Natürlich hat Heinz Fischer dasselbe keineswegs über irgendeinen Politiker aus den Reihen der Volkspartei, der Sozialdemokratie, der Grünen oder auch der Orangen geäußert, nur über Heinz Christian Strache. Nun wissen wir zwar, dass die österreichische Bundesverfassung tatsächlich dem Staatsoberhaupt freie Hand lässt, wen er zum Regierungschef beruft. Aus der jüngeren österreichischen Geschichte wissen wir aber auch, dass Fischers Amtsvorgänger Thomas Klestil diesbezüglich keine Chance hatte, als im Winter des Jahre 2000 Wolfgang Schüssel und Jörg Haider, mit einer satten parlamentarischen Mehrheit ausgestattet, beschlossen hatten, gemeinsam eine Regierung zu bilden. Auch damals wollte der Bundespräsident die sich formierende blau-schwarze Regierungskoalition nicht bestellen. Wolfgang Schüssel als kühler Mechaniker der Macht ließ ihn allerdings auflaufen und nötigte ihn mehr oder minder, das freiheitlich-konservative Kabinett anzugeloben.

Ob nach den nächsten Nationalratswahlen – so die Freiheitlichen überhaupt stärkste Partei wären – eine ähnliche Polit-Farce ablaufen würde, wissen wir nicht. Tatsache ist allerdings, dass der Bundespräsident jedenfalls den Vertreter der stimmenstärksten Partei zuerst einmal mit den Verhandlungen zwecks Bildung einer Regierung beauftragen wird müssen. Das verlangen die österreichischen Usancen so. Heinz Fischer wird sich einem demokratischen Wahlergebnis wohl oder übel beugen müssen. Und ob der Bundespräsident dann, nachdem er den Chef der stimmenstärksten Partei mit den Verhandlungen beauftragte, sich noch weigern könnte, denselben auch als Regierungschef anzugeloben, erscheint einigermaßen unwahrscheinlich.

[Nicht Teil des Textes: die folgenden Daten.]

-- ==== Sys2Proof/Machine/Scrub.lean ====
section
/-!
DEFINITION. The scrubber (R313 to R315): its place, its pauses, the vote over its three copies, and the check of one word.
-/
namespace Sys2Proof.Machine

open Sys2Proof

/-! ### Regions in words of 8 bytes (R307, R313) -/

/-- Words of a region, per unit. -/
def regionWords (r : Nat) : Nat :=
  match r with
  | 0 => 4096 | 1 => 2048 | 2 => 2048 | 3 => 2048 | 4 => 2048 | 5 => 256 | 6 => 1024 | 7 => 8192
  | 8 => 0x200000 | 9 => 0x100000 | 10 => 0x4000 | 11 => 0xFC000 | _ => 0

/-- Words of one tile in the pass. -/
def tileWords : Nat := 13568
def tilesWords : Nat := 6946816
def panelsWords : Nat := 65536
/-- Words of one pass. -/
def passWords : Nat := 11206656

/-- The word at an offset among a tile's words. -/
def tileLoc (t k : Nat) : Loc :=
  if k < 4096 then ⟨0, t, k⟩
  else if k < 12288 then ⟨Fin.ofNat 16 (1 + (k - 4096) / 2048), t, (k - 4096) % 2048⟩
  else if k < 12544 then ⟨5, t, k - 12288⟩ else ⟨6, t, k - 12544⟩

/-- The word at a byte offset of shared memory. -/
def sharedLoc (off : Nat) : Loc :=
  let r := sharedRegion off
  ⟨r, 0, (off - sharedBase r.val) / 8⟩

/-- The word at a place of the pass. -/
def passLoc (ptr : Nat) : Loc :=
  if ptr < tilesWords then tileLoc (ptr / tileWords) (ptr % tileWords)
  else if ptr < tilesWords + panelsWords then
    let k := ptr - tilesWords
    ⟨7, k / 8192, k % 8192⟩
  else sharedLoc (8 * (ptr - tilesWords - panelsWords))

/-- The panel that powers a word's memory; none for shared memory. -/
def Loc.panel (l : Loc) : Option PanelId :=
  if l.region.val ≤ 6 then (if h : l.unit < 512 then some (panelOf ⟨l.unit, h⟩) else none)
  else if l.region.val = 7 ∨ l.region.val = 12 then (if h : l.unit < 8 then some ⟨l.unit, h⟩ else none)
  else none

/-- The word can be read: its panel is live, its tile in service (R313, R315). -/
def State.locLive (s : State) (l : Loc) : Bool :=
  (match l.panel with
    | some p => (s.pstate p).live
    | none => true) &&
  (if l.region.val ≤ 6 then (if h : l.unit < 512 then !(s.tiles[(⟨l.unit, h⟩ : TileId)]).fenced else true) else true)

/-! ### The voted copies (R314) -/

def State.scrubRate (s : State) : Nat := min 4096 (max 1 (s.scrub.copies[0]).rate.toNat)
def State.scrubPtr (s : State) : Nat := (s.scrub.copies[0]).ptr
def State.scrubHost (s : State) : Bool := (s.scrub.copies[0]).mode != 0

/-- The background pass runs: it steps over the words of memories it cannot read at the same pace (R313, log 38). -/
def State.scrubRuns (s : State) : Bool := s.pwr.mode.up && !s.scrubHost
/-- PAUSED: the pass stands, or is paused for the memory it is at (R313). -/
def State.scrubPaused (s : State) : Bool := !s.scrubRuns || !s.locLive (passLoc s.scrubPtr)

/-- Writes all three copies. -/
def State.setScrub (f : ScrubCopy → ScrubCopy) (s : State) : State :=
  { s with scrub := { s.scrub with copies := s.scrub.copies.map f } }

/-- The vote (R314): a copy that differs from the other two takes their value; three different copies return to reset. -/
def scrubVote (s : State) : State :=
  let a := s.scrub.copies[0]
  let b := s.scrub.copies[1]
  let c := s.scrub.copies[2]
  if a = b ∧ b = c then s
  else
    let two : Option ScrubCopy := if a = b ∨ a = c then some a else if b = c then some b else none
    match two with
    | some x => log .info 0x04 srcModule 2 0 0
        { s with scrub := { s.scrub with copies := Vector.replicate 3 x, voteErr := true } }
    | none => log .lasting 0x04 srcModule 0 0 0
        { s with scrub := { s.scrub with copies := Vector.replicate 3 {}, voteErr := true } }

/-! ### Reading words -/

/-- One checked read by the scrubber (R308, R309, R315): the word's outcome and the state. `clear` rewrites a lasting
failure as zero. -/
def scrubWord (l : Loc) (s : State) : Decoded × State :=
  match s.errOf l with
  | none => (.clean, s)
  | some e =>
    let second := fun s => let r := secondRead false { e with loc := l } s; (if r.1 then Decoded.clean else .uncorrectable, r.2)
    if e.poison then second s
    else match (s.codeOf l.region).decode e.flips with
      | .corrected => (.corrected, correct l e.flips s)
      | .uncorrectable => second s
      | .open_ =>
        let (bad, s) := s.drawBit
        if bad then second s else (.open_, s)
      | d => (d, s)

/-- Advances the pass over `n` words: only listed words need a read; a wrap completes a pass. -/
def scrubAdvance (n : Nat) (s : State) : State :=
  let p := s.scrubPtr
  let hit := s.mem.errs.filter fun e =>
    s.locLive e.loc && ((List.range n).any fun k => passLoc ((p + k) % passWords) == e.loc)
  let s := hit.foldl (fun s e => (scrubWord e.loc s).2) s
  let wraps := decide (passWords ≤ p + n)
  let s := s.setScrub fun c => { c with ptr := (p + n) % passWords }
  let s := { s with scrub := { s.scrub with accAt := s.aon.fck } }
  if wraps then { s with scrub := { s.scrub with passes := s.scrub.passes + 1 } } else s

end Sys2Proof.Machine
end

Wir entsinnen uns: Im Jahre 2000 wurde der Chef der drittstärksten Partei, Wolfgang Schüssel nämlich, Bundeskanzler, unterstützt von der zweitsstärksten Partei, nämlich von den Freiheitlichen Jörg Haiders. Die stärkste Partei war nach wie vor die SPÖ. Gegenwärtig stehen in den Umfragen Sozialisten, Volkspartei und Freiheitliche ziemlich auf der gleichen Höhe. Sollten die Freiheitlichen tatsächlich nach den nächsten Wahlen stimmen- und mandatstärkste Partei werden, hätten sie natürlich eine wesentlich bessere Ausgangslage als damals am Beginn des Jahres 2000. Und der moralische aber auch staatsrechtliche Druck auf Heinz Fischer wäre ungleich größer als damals auf Thomas Klestil. Ob eine Persönlichkeit vom Typus des Beschwichtigungs-Hofrats wie Heinz Fischer dann wirklich alle österreichischen Usancen vergessen und das demokratische Wahlergebnis negieren würde, das darf denn doch bezweifelt werden.